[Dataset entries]
= = = = =
-- ==== Sys2Proof/Tests/Witnesses.lean ====
section
/-! SUPPORT. For each statement with hypotheses, concrete states and operands that meet them, clause by clause. -/

open Sys2Proof Sys2Proof.Machine

set_option Elab.async false
set_option linter.unusedVariables false

/-- A state with fields of registers at given values. -/
def Sys2Proof.Machine.State.having (l : List (Fld × Nat)) (s : State) : State := s.onDev (fun d => l.foldl (fun e x => e.put x.1 x.2) d)

namespace Sys2Proof.Tests

/-- A device with a full image applied, everything present, powered and ready, and port 0 on lane 0 up. -/
def full : State :=
  (State.reset.onDev (fun d => { d with img := { d.img with full := some 512, domains := 0x1FF } })).having
    [(F.IMG_PRESENT, 0xFFFFFF), (F.IMG_REGIONS, 0x3FF), (F.IMG_STATUS_state, Img.appliedSt), (⟨R.TOP_READY, 0, 32⟩, 0xFFFFFFFF),
      (F.TOP_READY_PORT_0, 1), (F.TOP_READY_VPORT, 1), (F.PWR_DOM_STATUS_on, 0xFFF), (F.HSL_CFG_used 0, 1), (F.HSL_CFG_port 0, 0),
      (F.TBS_STATUS_counting, 1), (F.HSL_STATUS_pwr_state 0, 0), (⟨R.PWR_LAT_TOL_PORT 0, 0, 32⟩, 400),
      (⟨R.PWR_LAT_TOL_CL 0, 0, 32⟩, 400), (⟨R.PWR_LAT_TOL_GRP 0, 0, 32⟩, 400), (⟨R.PWR_LAT_TOL_ROPE 0, 0, 32⟩, 40000)]

/-- A device held in a cold reset. -/
def heldState : State := full.onDev (fun d => { d with rst := { d.rst with phase := .cold } })

/-- A device in a warm reset. -/
def busyState : State := full.having [(F.TOP_RST_CTRL_busy, 1)]

/-- A device whose interrupt source 0 has just risen, on vector 3. -/
def risen : State := full.having [(⟨R.TOP_EVENT, 0, 1⟩, 1), (⟨R.TOP_EVENT + 4, 0, 1⟩, 1), (F.HIF_VEC_MAP_enable 0, 1), (F.HIF_VEC_MAP_vector 0, 3)]

/-- A device that is a member of a belay pair, with its belay lanes in RUN. -/
def member : State :=
  full.having [(F.RDN_CTRL_enable, 1), (F.RDN_CFG_link_en, 1), (F.RLK_STATUS_state 14, Rlk.run), (F.RLK_STATUS_state 15, Rlk.run),
    (F.RLK_CFG_tunnel_en 14, 1), (⟨R.RLK_PARTNER_CAP 14, 0, 32⟩, 0x10000)]

/-- That member as the ACTIVE one. -/
def activeMember : State := member.having [(F.RDN_STATUS_role, Role.active), (F.RDN_STATUS_ilk_drive, 1)]

/-- A member that stands by, with port 0 under the pair. -/
def standing : State := member.having [(F.RDN_STATUS_role, Role.standby)]

/-- Port 0 with one whole frame in strict queue 3. -/
def queued : State :=
  (full.onDev (fun d => { d with fwd := { d.fwd with frames := [(1, { complete := true })] } }.setQueue 0 3 [{ frame := 1 }])).having
    [(F.QSC_SCHED_strict 0, 0xFF)]

/-- Port 0 with a frame on its way. -/
def sending (c : Copy) : State :=
  full.onDev (fun d => { d with fwd := { d.fwd with frames := [(1, { complete := true })] } }.setSending 0 (some { copy := c, queue := 3 }))

/-- No head of a queue is late or too long, as a test over the queues. -/
theorem heads_fine (d : Dev) (p : Nat)
    (h : ((List.range 8).all (fun r => match d.queue p r with
      | c :: _ => !d.isLate p c && !d.fitsNever p r c
      | [] => true)) = true) :
    ∀ r < 8, ∀ c l, d.queue p r = c :: l → d.isLate p c = false ∧ d.fitsNever p r c = false := by
  intro r hr c l e
  have := List.all_eq_true.mp h r (List.mem_range.mpr hr)
  rw [e] at this
  simpa using this

/-- A flow of the stream keeper on port 0, in filling. -/
def keeping (w2 : Nat) : State :=
  (full.onDev (fun d => (((d.storeDword (flowAddr 0) (2 ^ 31 + 2 * 2 ^ 28)).storeDword (flowAddr 0 + 8) w2).storeDword
    (tmplBase + 12) (2 ^ 31)).storeDword tmplBase (0xFFF * 2 ^ 16 + 64))).having [(F.QSC_SK_CTRL_enable, 1), (F.TOP_READY_time, 1)]

/-- A TDC channel with a pair of counts. -/
def timed (c : Nat) (t : Tdc) : State := full.onDev (fun d => d.setTdc c t)

/-- A PHX report of version `v` with valid time and grid. -/
def reportOf (v : Byte) : List Byte :=
  withFcs (beBytes 6 phxDa ++ List.replicate 6 0 ++ [0x88, 0xB5, v, 3, 0, 0] ++ beBytes 8 7 ++ List.replicate 56 0)

/-- Slot 0 on the host's PTP correction, in a state. -/
def slotIn (st : Nat) : State := full.having [(F.REF_SLOT_CFG_rank 0, 1), (F.REF_SLOT_CFG_cand 0, 88), (F.REF_SLOT_STAT_state 0, st)]

/-- That slot with its correction live. -/
def slotLive (st : Nat) : State := (slotIn st).onDev (fun d => { d with refs := { d.refs with ptpLive := true } })

/-- A belay message as it arrives. -/
def messageOf (ty : Nat) (body : List Byte) : List Byte :=
  withFcs ([BitVec.ofNat 8 ty, 1] ++ beBytes 2 body.length ++ beBytes 4 9 ++ body ++ [0, 0, 0, 0])

/-- The member after a message is taken. -/
def taken (s : State) (ty : Nat) (body : List Byte) : Dev := (s.begin.dev.takeBelay ty (messageOf ty body) true).2

/-- The row of PWR_ALLOW_TABLE_LOSS, a plain register. -/
def lossRow : RegRow := ((registerAt R.PWR_ALLOW_TABLE_LOSS).get (by decide +kernel)).1

/-- A write of it, at 0x00030014, starts nothing. -/
theorem loss_special (d : Dev) (i : Nat) (w : Word) :
    d.special 0x00030014 i w = none := by
  unfold Dev.special; simp +decide only [if_false, if_true]

/-- A write of it sets nothing going. -/
theorem loss_after (old d : Dev) (i : Nat) (w : Word) :
    Dev.after old 0x00030014 i w d = d := by
  unfold Dev.after; simp +decide only [if_false, if_true]; rfl

/-- A flow of the stream keeper on port 0, running. -/
def keepingRun (w2 : Nat) : State :=
  (keeping w2).onDev (fun d => d.storeDword (flowAddr 0) (2 ^ 31 + 2 ^ 28))

/-- Control words of a hyperframe with their right CRC. -/
def goodWords : List Byte := 1 :: List.replicate 75 0 ++ beBytes 2 (ropeCrc (1 :: List.replicate 75 0)) ++ [0, 0]

/-- Engine 1 of cluster 0 with a header and a bucket that has none, and engine 2 idle for long. -/
def loaded : State :=
  ((full.onDev (fun d => { d with fwd := { d.fwd with engQ := [(engineKey 0 1, [1])], idle := [(engineKey 0 2, 10 ^ 6)] } })).onDev
    (fun d => d.setBucket 0 1 { d.bucket 0 1 with owner := 1, ownerCl := 0, activity := 5 })).having
      [(F.FWD_STEAL_CFG_enable 0, 1), (F.FWD_STEAL_CFG_min_depth 0, 1)]

/-- PHX link 0 in ACQUIRE with its grid resolved. -/
def ambiguous : State := (full.onDev (fun d => d.setPhx 0 { resolved := true })).having [(F.PHX_STATUS_state 0, 3)]

/-- What meets the hypotheses of `StepTakesFront`, clause by clause. -/
theorem witness_StepTakesFront :
  (∃ (s : State), ∃ (c : Instr), ∃ rest, s.pending = c :: rest) ∧
  (∃ (s : State), ∃ (c : Instr), s.pending = []) ∧
  (∃ (s : State), ∃ (c : Instr), s.pending = [] ∧ s.Up) :=
  ⟨⟨{ full with pending := [.thermWarn] }, .thermWarn, [], by decide +kernel⟩,
   ⟨full, .thermWarn, by decide +kernel⟩,
   ⟨full, .thermWarn, by decide +kernel⟩⟩

/-- What meets the hypotheses of `ResetState`, clause by clause. -/
theorem witness_ResetState :
  (∃ a, a ≠ 0) :=
  ⟨4, by decide +kernel⟩

/-- What meets the hypotheses of `HeldDevice`, clause by clause. -/
theorem witness_HeldDevice :
  (∃ (c : Instr), ∃ (s : State), s.dev.held = true ∧ actsHeld c = false) :=
  ⟨.thermWarn, heldState, by decide +kernel⟩

/-- What meets the hypotheses of `WatchdogActs`, clause by clause. -/
theorem witness_WatchdogActs :
  (∃ (s : State), s.Reaches R.TOP_WDOG_KICK ∧ s.dev.flag F.TOP_WDOG_CTRL_enable = true ∧ s.dev.busy = false) ∧
  (∃ (s : State), ∃ (period : BitVec 16), s.Reaches R.TOP_WDOG_CTRL ∧ s.dev.onceWritten R.TOP_WDOG_CTRL = false ∧ s.dev.busy =
    false) ∧
  (∃ (s : State), s.Up ∧ s.dev.flag F.TOP_WDOG_CTRL_enable = true ∧ s.dev.get F.TOP_WDOG_COUNT = 1 ∧ s.dev.busy = false) :=
  ⟨⟨full.having [(F.TOP_WDOG_CTRL_enable, 1)], by decide +kernel⟩,
   ⟨full, 5, by decide +kernel⟩,
   ⟨full.having [(F.TOP_WDOG_CTRL_enable, 1), (F.TOP_WDOG_COUNT, 1)], by decide +kernel⟩⟩

/-- What meets the hypotheses of `DeviceResets`, clause by clause. -/
theorem witness_DeviceResets :
  (∃ (s : State), ∃ (flash mramOk : Bool), s.dev.held = true) ∧
  (∃ (s : State), ∃ (flash mramOk : Bool), s.Up) :=
  ⟨⟨heldState, true, true, by decide +kernel⟩,
   ⟨full, true, true, by decide +kernel⟩⟩

/-- What meets the hypotheses of `WarmResetRuns`, clause by clause. -/
theorem witness_WarmResetRuns :
  (∃ (s : State), s.Reaches R.TOP_RST_CTRL ∧ s.dev.busy = false ∧ s.dev.applied = true ∧ s.dev.img.spoiled = false) ∧
  (∃ (s : State), s.Reaches R.TOP_RST_CTRL ∧ s.dev.busy = false ∧ (s.dev.applied = false ∨ s.dev.img.spoiled = true)) ∧
  (∃ (s : State), s.Reaches R.TOP_RST_CTRL ∧ s.dev.busy = true) ∧
  (∃ (s : State), s.Up ∧ s.dev.busy = true) :=
  ⟨⟨full, by decide +kernel⟩,
   ⟨full.onDev (fun d => { d with img := { d.img with spoiled := true } }), by decide +kernel⟩,
   ⟨busyState, by decide +kernel⟩,
   ⟨busyState, by decide +kernel⟩⟩

/-- What meets the hypotheses of `PartResets`, clause by clause. -/
theorem witness_PartResets :
  (∃ (s : State), ∃ (blocks : Word), s.Reaches R.TOP_BLK_RST ∧ blocks.toNat < 2 ^ 24) ∧
  (∃ (s : State), ∃ (high : Bool), ∃ (ports : Word), s.Reaches (if high then R.TOP_PORT_RST_1 else R.TOP_PORT_RST_0)) ∧
  (∃ (s : State), ∃ (pg : Fin 24), s.Reaches R.TOP_BLK_RST ∧ blockResettable pg = true ∧ s.dev.blockPresent pg = true ∧
    s.dev.busy = false ∧ s.dev.bitAt R.TOP_BLK_RST pg = false ∧ s.dev.blockWaits pg = false) ∧
  (∃ (s : State), ∃ (pg : Fin 24), s.Reaches R.TOP_BLK_RST ∧ blockResettable pg = false) ∧
  (∃ (s : State), ∃ (p : Fin 64), s.Reaches (portRstReg p) ∧ s.dev.portPresent p = true ∧ s.dev.busy = false ∧ s.dev.bitAt
    (portRstReg p) (p % 32) = false ∧ s.dev.prRunning = false) ∧
  (∃ (s : State), ∃ (pg : Fin 24), s.Up ∧ s.dev.blockInReset pg = true) ∧
  (∃ (s : State), ∃ (p : Fin 64), s.Up ∧ s.dev.bitAt (portRstReg p) (p % 32) = true ∧ s.dev.rst.heldPorts.contains p.val = false) :=
  ⟨⟨full, 0x10001, by decide +kernel⟩,
   ⟨full, true, 5, by decide +kernel⟩,
   ⟨full, 16, by decide +kernel⟩,
   ⟨full, 0, by decide +kernel⟩,
   ⟨full, 0, by decide +kernel⟩,
   ⟨full.having [(⟨R.TOP_BLK_RST, 16, 1⟩, 1)], 16, by decide +kernel⟩,
   ⟨full.having [(⟨R.TOP_PORT_RST_0, 0, 1⟩, 1)], 0, by decide +kernel⟩⟩

/-- What meets the hypotheses of `HostLink`, clause by clause. -/
theorem witness_HostLink :
  (∃ (s : State), ∃ kind, kind ≠ HostReset.perst ∧ s.Up ∧ s.dev.host.hostReset = false) ∧
  (∃ (s : State), s.Up ∧ s.dev.host.perstN = true ∧ s.dev.sec.extest = false) ∧
  (∃ (s : State), s.Up ∧ (s.dev.host.perstN = false ∨ s.dev.sec.extest = true)) :=
  ⟨⟨full, .hot, by decide +kernel⟩,
   ⟨full.onDev (fun d => { d with host := { d.host with perstN := true } }), by decide +kernel⟩,
   ⟨full.onDev (fun d => { d with host := { d.host with perstN := false } }), by decide +kernel⟩⟩

/-- What meets the hypotheses of `ImageLoad`, clause by clause. -/
theorem witness_ImageLoad :
  (∃ (s : State), ∃ (slot : Nat), s.Up ∧ s.dev.img.reading = some slot) ∧
  (∃ (s : State), ∃ (slot : Nat), s.Up ∧ s.dev.img.reading = some slot ∧ slot = 0) ∧
  (∃ (s : State), ∃ (slot : Nat), s.Up ∧ s.dev.img.reading = some slot ∧ slot ≠ 0) ∧
  (∃ (s : State), s.Reaches R.IMG_CTRL ∧ (s.dev.get F.IMG_STATUS_state = Img.empty ∨ s.dev.get F.IMG_STATUS_state = Img.failed)) ∧
  (∃ (s : State), s.Reaches R.IMG_CTRL ∧ s.dev.get F.IMG_STATUS_state ≠ Img.empty ∧ s.dev.get F.IMG_STATUS_state ≠ Img.failed) ∧
  (∃ (s : State), s.Reaches R.IMG_CTRL) :=
  ⟨⟨State.reset.onDev (fun d => { d with img := { d.img with reading := some 1 } }), 1, by decide +kernel⟩,
   ⟨State.reset.onDev (fun d => { d with img := { d.img with reading := some 0 } }), 0, by decide +kernel⟩,
   ⟨State.reset.onDev (fun d => { d with img := { d.img with reading := some 1 } }), 1, by decide +kernel⟩,
   ⟨State.reset, by decide +kernel⟩,
   ⟨full, by decide +kernel⟩,
   ⟨State.reset, by decide +kernel⟩⟩

/-- What meets the hypotheses of `ImageWindows`, clause by clause. -/
theorem witness_ImageWindows :
  (∃ (s : State), ∃ (be : BitVec 4), ∃ (data : Word), ∃ (index : BitVec 20), s.Up ∧ s.dev.busy = false ∧ s.dev.stagingOpen =
    true) ∧
  (∃ (s : State), ∃ (be : BitVec 4), ∃ (data : Word), ∃ (index : BitVec 15), s.Up ∧ s.dev.busy = false ∧ s.dev.pendingOpen =
    true) ∧
  (∃ (s : State), ∃ (be : BitVec 4), ∃ (data : Word), s.Up ∧ s.dev.busy = false) :=
  ⟨⟨State.reset, 0xF, 5, 0, by decide +kernel⟩,
   ⟨State.reset, 0xF, 5, 0, by decide +kernel⟩,
   ⟨State.reset, 0xF, 5, by decide +kernel⟩⟩

/-- What meets the hypotheses of `PartialRestructure`, clause by clause. -/
theorem witness_PartialRestructure :
  (∃ (s : State), ∃ (group : Fin 8), ∃ (flush loss : Bool), s.Reaches R.IMG_CTRL ∧ s.dev.get F.IMG_STATUS_state = Img.appliedSt ∧
    s.dev.refusesImages = false ∧ (s.dev.locked = false ∨ s.dev.policyBit Policy.prAfterLock = true) ∧ (loss = true ∨ ∀ l ∈
    s.dev.prLanes group s.dev.pendingImage, ∀ p ∈ s.dev.refPorts, l ∉ s.dev.portLanes p)) ∧
  (∃ (s : State), ∃ (group : Fin 8), ∃ (flush loss : Bool), ∃ (r : Nat), let st := s.dev.get F.IMG_STATUS_state; let carries := ∃ l ∈ s.dev.prLanes group s.dev.pendingImage, ∃ p ∈ s.dev.refPorts, l ∈ s.dev.portLanes p; s.Reaches R.IMG_CTRL ∧ (r = 0x0E ∧ (1 ≤ st ∧ st ≤ 3 ∨ 5 ≤ st ∧ st ≤ 7) ∨ r = 0x0C ∧ (st = 0 ∨ 8 ≤ st) ∨ st = Img.appliedSt ∧ (r = 0x13 ∧ s.dev.refusesImages = true ∨ s.dev.refusesImages = false ∧ (r = 0x0F ∧ loss = false ∧ carries ∨ r = 0x10 ∧ (loss = true ∨ ¬ carries) ∧ s.dev.locked = true ∧ s.dev.policyBit Policy.prAfterLock = false)))) ∧
  (∃ (s : State), s.Up ∧ s.dev.get F.IMG_STATUS_state = Img.prVerifying ∧ s.dev.prPowerWaits = true) ∧
  (∃ (s : State), s.Up ∧ s.dev.get F.IMG_STATUS_state = Img.prVerifying ∧ s.dev.prPowerWaits = false) ∧
  (∃ (s : State), s.Up ∧ s.dev.get F.IMG_STATUS_state = Img.prQuiescing) ∧
  (∃ (s : State), s.Up ∧ s.dev.get F.IMG_STATUS_state = Img.prQuiescing ∧ s.dev.prQuiet = true) :=
  ⟨⟨full, 0, true, true, ⟨by decide +kernel, by decide +kernel, by decide +kernel, by decide +kernel, Or.inl rfl⟩⟩,
   ⟨full.having [(F.IMG_STATUS_state, 1)], 0, true, true, 0x0E, ⟨by decide +kernel, Or.inl ⟨rfl, by decide +kernel⟩⟩⟩,
   ⟨full.having [(F.IMG_STATUS_state, Img.prVerifying), (F.PWR_DOM_STATUS_on, 0)], by decide +kernel⟩,
   ⟨full.having [(F.IMG_STATUS_state, Img.prVerifying)], by decide +kernel⟩,
   ⟨full.having [(F.IMG_STATUS_state, 6)], by decide +kernel⟩,
   ⟨full.having [(F.IMG_STATUS_state, 6)], by decide +kernel⟩⟩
= = = = =
| Your objective |
Print, from the entries above, the line with "(full.onDev (fun d => (((d.storeDword", the line with "of counts. -/" and all lines between them, exactly and with nothing else.

| Task result |
  (full.onDev (fun d => (((d.storeDword (flowAddr 0) (2 ^ 31 + 2 * 2 ^ 28)).storeDword (flowAddr 0 + 8) w2).storeDword
    (tmplBase + 12) (2 ^ 31)).storeDword tmplBase (0xFFF * 2 ^ 16 + 64))).having [(F.QSC_SK_CTRL_enable, 1), (F.TOP_READY_time, 1)]

/-- A TDC channel with a pair of counts. -/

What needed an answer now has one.